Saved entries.
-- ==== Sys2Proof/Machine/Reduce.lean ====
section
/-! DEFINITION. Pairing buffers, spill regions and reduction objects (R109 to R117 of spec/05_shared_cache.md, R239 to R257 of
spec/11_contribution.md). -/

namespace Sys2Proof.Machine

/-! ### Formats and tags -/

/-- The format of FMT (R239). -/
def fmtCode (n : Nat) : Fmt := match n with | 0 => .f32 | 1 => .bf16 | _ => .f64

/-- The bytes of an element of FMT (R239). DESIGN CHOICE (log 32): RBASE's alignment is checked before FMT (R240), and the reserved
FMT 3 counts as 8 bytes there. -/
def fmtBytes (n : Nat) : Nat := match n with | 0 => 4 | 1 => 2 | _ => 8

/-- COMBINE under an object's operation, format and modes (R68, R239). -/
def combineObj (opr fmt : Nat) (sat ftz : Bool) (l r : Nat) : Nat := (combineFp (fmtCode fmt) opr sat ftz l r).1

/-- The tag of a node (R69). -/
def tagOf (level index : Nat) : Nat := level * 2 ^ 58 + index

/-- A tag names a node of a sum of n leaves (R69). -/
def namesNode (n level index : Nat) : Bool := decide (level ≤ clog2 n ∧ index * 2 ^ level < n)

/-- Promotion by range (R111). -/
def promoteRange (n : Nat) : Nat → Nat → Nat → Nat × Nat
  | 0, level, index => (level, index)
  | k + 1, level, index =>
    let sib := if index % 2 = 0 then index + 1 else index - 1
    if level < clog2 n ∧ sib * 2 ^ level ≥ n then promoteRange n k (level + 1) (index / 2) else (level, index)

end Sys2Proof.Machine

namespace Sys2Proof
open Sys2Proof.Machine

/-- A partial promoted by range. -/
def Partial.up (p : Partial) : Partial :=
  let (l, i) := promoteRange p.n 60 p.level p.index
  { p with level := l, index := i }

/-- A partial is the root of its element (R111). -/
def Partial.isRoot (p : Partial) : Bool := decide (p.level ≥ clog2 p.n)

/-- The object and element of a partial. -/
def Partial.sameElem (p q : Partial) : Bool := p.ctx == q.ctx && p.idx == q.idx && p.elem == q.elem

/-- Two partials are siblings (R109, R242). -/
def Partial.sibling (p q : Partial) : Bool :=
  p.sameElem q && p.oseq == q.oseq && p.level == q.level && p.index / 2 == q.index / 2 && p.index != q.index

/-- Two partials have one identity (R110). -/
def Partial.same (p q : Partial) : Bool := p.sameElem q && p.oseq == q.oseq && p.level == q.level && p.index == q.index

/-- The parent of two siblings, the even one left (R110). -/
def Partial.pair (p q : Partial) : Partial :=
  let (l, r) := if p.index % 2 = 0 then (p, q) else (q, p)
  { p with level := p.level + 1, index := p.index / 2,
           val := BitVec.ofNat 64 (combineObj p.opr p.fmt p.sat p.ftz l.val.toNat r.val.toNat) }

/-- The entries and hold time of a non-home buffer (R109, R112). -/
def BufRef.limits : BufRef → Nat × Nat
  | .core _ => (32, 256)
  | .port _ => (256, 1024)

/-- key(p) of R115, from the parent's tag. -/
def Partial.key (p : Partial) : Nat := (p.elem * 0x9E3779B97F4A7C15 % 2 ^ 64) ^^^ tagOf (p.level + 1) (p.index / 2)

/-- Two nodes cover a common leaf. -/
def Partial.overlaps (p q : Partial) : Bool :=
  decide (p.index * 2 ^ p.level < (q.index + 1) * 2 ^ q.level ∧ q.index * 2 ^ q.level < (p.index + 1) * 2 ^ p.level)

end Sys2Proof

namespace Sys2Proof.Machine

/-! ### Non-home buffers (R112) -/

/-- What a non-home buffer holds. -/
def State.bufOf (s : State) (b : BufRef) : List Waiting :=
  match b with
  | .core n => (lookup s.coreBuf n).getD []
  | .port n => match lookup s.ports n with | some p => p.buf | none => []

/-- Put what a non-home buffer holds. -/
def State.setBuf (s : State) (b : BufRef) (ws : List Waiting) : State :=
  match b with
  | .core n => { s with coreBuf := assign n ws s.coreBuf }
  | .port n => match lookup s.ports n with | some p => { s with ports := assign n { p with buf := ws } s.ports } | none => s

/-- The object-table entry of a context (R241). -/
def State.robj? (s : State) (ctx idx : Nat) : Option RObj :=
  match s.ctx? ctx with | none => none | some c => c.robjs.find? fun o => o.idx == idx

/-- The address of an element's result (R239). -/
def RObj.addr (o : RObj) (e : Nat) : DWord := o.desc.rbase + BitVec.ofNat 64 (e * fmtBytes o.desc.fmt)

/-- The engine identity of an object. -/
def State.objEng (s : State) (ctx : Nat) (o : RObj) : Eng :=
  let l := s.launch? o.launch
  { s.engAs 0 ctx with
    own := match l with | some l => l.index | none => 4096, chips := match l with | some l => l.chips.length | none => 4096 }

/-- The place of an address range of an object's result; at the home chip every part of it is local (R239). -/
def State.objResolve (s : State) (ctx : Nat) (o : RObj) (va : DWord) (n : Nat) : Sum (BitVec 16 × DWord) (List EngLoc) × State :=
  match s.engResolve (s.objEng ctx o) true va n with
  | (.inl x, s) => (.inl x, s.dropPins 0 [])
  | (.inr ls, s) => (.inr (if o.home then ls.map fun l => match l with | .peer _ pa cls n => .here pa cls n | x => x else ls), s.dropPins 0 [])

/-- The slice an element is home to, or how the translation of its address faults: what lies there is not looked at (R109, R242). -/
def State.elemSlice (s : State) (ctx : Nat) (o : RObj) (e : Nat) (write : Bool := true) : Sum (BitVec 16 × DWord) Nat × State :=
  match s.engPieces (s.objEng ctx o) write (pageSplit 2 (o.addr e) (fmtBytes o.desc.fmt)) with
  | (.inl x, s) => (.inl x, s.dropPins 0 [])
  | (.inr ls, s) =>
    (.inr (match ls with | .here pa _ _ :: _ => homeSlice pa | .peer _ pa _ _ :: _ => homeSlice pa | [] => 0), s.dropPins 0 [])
* * *
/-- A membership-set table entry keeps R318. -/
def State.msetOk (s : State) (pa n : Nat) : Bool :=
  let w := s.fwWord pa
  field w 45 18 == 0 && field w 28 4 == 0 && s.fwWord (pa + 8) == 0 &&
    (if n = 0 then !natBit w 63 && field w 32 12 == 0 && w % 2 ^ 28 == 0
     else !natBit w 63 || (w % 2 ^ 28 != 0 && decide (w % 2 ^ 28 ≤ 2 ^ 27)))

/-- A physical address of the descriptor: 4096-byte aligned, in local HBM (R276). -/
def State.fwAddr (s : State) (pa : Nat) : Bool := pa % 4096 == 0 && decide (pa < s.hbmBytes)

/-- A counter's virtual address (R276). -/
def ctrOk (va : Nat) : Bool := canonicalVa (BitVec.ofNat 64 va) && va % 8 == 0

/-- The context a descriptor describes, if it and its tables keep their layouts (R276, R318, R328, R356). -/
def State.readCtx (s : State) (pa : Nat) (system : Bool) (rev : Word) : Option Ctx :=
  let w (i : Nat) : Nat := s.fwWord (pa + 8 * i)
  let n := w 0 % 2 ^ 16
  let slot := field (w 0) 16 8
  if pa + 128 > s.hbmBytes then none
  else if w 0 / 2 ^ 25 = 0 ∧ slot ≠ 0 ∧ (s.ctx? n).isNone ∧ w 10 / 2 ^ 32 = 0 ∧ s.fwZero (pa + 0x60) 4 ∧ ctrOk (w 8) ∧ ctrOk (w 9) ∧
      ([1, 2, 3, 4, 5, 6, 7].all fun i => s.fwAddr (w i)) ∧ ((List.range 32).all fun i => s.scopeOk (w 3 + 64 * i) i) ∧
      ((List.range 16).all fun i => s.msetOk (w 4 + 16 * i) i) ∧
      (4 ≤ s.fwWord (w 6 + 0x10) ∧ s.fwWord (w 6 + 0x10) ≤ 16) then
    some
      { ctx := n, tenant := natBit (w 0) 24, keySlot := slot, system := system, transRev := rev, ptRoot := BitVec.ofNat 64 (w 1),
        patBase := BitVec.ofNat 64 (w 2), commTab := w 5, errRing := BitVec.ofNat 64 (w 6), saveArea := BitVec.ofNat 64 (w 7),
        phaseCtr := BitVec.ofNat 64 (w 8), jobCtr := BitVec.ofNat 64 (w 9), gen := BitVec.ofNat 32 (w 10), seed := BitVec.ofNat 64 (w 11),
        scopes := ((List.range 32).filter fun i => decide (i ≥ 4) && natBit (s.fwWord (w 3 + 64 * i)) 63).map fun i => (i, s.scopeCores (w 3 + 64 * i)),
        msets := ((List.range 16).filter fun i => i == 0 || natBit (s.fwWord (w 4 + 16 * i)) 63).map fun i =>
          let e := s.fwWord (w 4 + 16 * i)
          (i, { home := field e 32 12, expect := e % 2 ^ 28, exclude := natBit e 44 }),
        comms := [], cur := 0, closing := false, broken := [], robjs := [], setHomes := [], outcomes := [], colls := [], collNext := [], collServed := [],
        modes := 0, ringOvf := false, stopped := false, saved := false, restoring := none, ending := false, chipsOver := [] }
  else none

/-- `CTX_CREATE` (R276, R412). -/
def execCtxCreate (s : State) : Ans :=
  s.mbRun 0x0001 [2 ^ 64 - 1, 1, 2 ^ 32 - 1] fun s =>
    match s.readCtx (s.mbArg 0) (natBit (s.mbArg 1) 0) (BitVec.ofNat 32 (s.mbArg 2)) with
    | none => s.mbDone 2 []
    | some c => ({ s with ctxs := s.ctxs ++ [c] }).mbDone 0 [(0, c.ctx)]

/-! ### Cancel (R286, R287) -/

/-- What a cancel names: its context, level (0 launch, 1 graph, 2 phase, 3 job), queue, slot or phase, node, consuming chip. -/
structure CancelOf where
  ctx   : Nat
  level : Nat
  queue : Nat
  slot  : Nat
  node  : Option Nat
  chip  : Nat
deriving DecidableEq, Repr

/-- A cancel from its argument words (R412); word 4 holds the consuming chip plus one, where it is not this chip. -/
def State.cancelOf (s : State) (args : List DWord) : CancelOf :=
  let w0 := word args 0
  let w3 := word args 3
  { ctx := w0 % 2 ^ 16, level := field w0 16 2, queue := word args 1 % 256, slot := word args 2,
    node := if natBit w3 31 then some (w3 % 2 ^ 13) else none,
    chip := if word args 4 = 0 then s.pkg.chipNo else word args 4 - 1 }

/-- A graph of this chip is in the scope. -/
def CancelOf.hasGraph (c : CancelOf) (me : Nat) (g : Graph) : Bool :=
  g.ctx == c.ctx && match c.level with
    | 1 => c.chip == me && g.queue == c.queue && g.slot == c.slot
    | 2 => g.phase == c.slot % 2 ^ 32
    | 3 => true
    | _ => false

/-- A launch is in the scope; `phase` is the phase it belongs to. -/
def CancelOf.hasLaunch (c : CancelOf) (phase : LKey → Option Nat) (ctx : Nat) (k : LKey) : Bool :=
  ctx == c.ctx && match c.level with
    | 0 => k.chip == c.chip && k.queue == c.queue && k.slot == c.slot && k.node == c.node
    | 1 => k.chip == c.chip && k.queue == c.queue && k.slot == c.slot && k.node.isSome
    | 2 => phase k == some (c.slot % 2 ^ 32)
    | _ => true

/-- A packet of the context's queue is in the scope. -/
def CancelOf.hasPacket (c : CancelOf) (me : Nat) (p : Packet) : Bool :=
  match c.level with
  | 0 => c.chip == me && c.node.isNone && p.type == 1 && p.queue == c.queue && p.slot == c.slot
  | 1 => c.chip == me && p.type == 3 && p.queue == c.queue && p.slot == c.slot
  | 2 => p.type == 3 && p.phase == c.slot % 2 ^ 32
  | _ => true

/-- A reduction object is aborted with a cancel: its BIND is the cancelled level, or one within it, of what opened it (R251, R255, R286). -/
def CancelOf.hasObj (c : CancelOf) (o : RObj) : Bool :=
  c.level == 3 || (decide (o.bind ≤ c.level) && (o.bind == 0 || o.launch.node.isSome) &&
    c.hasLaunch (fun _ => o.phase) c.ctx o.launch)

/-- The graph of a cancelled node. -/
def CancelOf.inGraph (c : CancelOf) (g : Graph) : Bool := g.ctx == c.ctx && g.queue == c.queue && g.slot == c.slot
---
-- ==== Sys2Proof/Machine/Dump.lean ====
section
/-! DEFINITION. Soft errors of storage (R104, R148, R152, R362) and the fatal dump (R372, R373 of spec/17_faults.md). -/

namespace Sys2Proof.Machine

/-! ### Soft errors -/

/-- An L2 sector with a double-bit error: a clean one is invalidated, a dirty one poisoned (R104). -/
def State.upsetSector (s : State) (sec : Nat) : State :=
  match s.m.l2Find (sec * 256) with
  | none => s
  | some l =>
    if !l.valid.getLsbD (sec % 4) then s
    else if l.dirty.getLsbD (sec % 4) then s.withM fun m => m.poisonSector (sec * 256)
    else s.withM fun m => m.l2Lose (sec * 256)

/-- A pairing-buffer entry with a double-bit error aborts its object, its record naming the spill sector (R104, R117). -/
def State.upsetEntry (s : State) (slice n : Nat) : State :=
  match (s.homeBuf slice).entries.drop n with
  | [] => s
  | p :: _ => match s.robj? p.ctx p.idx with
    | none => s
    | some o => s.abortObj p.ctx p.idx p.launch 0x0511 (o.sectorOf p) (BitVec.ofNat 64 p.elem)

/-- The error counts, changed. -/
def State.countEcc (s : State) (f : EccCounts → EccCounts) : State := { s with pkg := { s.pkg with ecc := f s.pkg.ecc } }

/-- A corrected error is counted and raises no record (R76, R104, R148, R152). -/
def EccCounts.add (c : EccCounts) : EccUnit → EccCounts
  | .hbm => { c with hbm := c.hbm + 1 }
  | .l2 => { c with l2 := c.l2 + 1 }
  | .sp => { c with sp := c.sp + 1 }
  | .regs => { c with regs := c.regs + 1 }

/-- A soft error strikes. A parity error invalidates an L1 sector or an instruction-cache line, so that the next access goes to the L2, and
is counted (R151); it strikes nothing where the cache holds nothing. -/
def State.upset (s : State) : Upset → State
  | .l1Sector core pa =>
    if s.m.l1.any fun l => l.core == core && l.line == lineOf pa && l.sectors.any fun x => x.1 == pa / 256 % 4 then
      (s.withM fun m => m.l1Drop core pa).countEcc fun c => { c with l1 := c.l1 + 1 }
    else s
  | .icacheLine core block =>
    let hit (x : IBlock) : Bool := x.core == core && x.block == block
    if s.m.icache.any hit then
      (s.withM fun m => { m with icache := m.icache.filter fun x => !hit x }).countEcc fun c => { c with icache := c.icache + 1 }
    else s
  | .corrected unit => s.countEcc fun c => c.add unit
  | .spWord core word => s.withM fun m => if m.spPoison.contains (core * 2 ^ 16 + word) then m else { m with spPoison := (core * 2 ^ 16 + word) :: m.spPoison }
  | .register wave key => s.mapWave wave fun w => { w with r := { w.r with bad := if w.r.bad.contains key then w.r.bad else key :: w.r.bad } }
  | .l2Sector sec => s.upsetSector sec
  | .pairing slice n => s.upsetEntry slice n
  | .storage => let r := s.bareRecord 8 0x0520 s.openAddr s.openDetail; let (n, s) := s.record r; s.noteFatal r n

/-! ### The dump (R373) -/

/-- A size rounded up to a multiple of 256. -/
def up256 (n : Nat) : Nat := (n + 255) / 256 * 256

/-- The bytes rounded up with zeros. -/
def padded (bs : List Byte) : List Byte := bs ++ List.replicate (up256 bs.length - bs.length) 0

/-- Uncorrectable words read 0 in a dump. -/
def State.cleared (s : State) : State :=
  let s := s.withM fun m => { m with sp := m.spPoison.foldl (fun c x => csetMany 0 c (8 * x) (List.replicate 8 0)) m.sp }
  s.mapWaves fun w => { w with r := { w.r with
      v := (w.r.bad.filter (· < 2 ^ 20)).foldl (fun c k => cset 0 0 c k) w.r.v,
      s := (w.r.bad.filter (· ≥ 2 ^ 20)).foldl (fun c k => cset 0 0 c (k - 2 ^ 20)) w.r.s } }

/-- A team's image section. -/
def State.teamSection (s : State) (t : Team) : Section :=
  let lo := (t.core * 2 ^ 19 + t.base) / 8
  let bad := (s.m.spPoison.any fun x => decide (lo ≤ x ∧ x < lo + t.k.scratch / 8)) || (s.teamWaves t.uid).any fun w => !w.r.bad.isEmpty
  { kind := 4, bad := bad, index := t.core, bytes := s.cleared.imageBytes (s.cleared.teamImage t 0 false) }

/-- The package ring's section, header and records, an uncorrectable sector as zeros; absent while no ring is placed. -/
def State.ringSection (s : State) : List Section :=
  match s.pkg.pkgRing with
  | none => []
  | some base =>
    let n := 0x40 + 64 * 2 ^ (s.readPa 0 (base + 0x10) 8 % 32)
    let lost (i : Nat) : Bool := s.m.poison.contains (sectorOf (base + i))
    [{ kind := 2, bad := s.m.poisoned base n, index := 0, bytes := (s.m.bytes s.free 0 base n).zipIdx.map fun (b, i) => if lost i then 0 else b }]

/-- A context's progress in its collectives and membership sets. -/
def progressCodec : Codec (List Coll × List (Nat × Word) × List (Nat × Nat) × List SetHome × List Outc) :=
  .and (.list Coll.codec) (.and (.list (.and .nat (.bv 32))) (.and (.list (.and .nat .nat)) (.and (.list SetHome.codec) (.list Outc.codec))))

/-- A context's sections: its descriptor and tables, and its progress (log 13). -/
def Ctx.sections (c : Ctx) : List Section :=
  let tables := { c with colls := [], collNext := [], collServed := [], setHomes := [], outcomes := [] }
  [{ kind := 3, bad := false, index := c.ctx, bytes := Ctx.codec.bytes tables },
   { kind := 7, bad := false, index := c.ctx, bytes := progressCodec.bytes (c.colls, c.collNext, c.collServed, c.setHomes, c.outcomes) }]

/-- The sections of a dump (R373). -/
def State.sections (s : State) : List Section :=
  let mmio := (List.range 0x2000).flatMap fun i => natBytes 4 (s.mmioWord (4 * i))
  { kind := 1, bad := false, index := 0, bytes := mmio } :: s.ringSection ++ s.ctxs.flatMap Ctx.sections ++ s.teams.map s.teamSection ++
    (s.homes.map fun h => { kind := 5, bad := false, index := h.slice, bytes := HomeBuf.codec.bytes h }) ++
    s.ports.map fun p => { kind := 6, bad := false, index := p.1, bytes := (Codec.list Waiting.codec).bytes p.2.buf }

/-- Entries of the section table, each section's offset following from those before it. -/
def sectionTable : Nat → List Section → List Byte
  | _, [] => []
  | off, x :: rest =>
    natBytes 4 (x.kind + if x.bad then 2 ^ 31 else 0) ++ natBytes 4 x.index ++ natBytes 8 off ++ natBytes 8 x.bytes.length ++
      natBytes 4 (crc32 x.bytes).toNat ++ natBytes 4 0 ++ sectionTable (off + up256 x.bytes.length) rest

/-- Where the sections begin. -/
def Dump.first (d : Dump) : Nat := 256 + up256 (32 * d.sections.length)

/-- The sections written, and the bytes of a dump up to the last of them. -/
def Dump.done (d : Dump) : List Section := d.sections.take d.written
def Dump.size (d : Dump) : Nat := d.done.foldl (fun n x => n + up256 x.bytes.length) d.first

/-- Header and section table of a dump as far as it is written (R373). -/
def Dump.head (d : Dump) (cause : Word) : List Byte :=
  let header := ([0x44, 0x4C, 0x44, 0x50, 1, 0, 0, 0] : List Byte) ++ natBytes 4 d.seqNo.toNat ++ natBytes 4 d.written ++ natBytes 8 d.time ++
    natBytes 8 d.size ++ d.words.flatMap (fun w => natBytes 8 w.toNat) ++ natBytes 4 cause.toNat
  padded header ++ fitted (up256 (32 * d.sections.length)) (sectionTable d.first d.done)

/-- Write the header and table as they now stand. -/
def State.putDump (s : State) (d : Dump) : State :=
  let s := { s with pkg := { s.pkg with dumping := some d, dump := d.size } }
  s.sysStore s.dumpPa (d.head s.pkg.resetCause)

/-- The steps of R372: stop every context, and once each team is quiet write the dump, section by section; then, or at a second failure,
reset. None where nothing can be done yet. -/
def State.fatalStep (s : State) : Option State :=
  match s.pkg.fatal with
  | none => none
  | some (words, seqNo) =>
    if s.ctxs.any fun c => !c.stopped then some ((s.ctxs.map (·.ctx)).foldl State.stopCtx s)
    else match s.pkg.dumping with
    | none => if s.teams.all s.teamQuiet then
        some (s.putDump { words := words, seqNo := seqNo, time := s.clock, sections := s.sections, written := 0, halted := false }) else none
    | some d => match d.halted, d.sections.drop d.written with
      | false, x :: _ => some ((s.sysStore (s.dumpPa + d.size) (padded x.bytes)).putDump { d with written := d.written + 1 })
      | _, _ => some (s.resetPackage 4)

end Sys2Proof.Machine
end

Your assignment.
Pull every line containing "BufRef" out of the records.

Answer for this exercise.
def BufRef.limits : BufRef → Nat × Nat
def State.bufOf (s : State) (b : BufRef) : List Waiting :=
def State.setBuf (s : State) (b : BufRef) (ws : List Waiting) : State :=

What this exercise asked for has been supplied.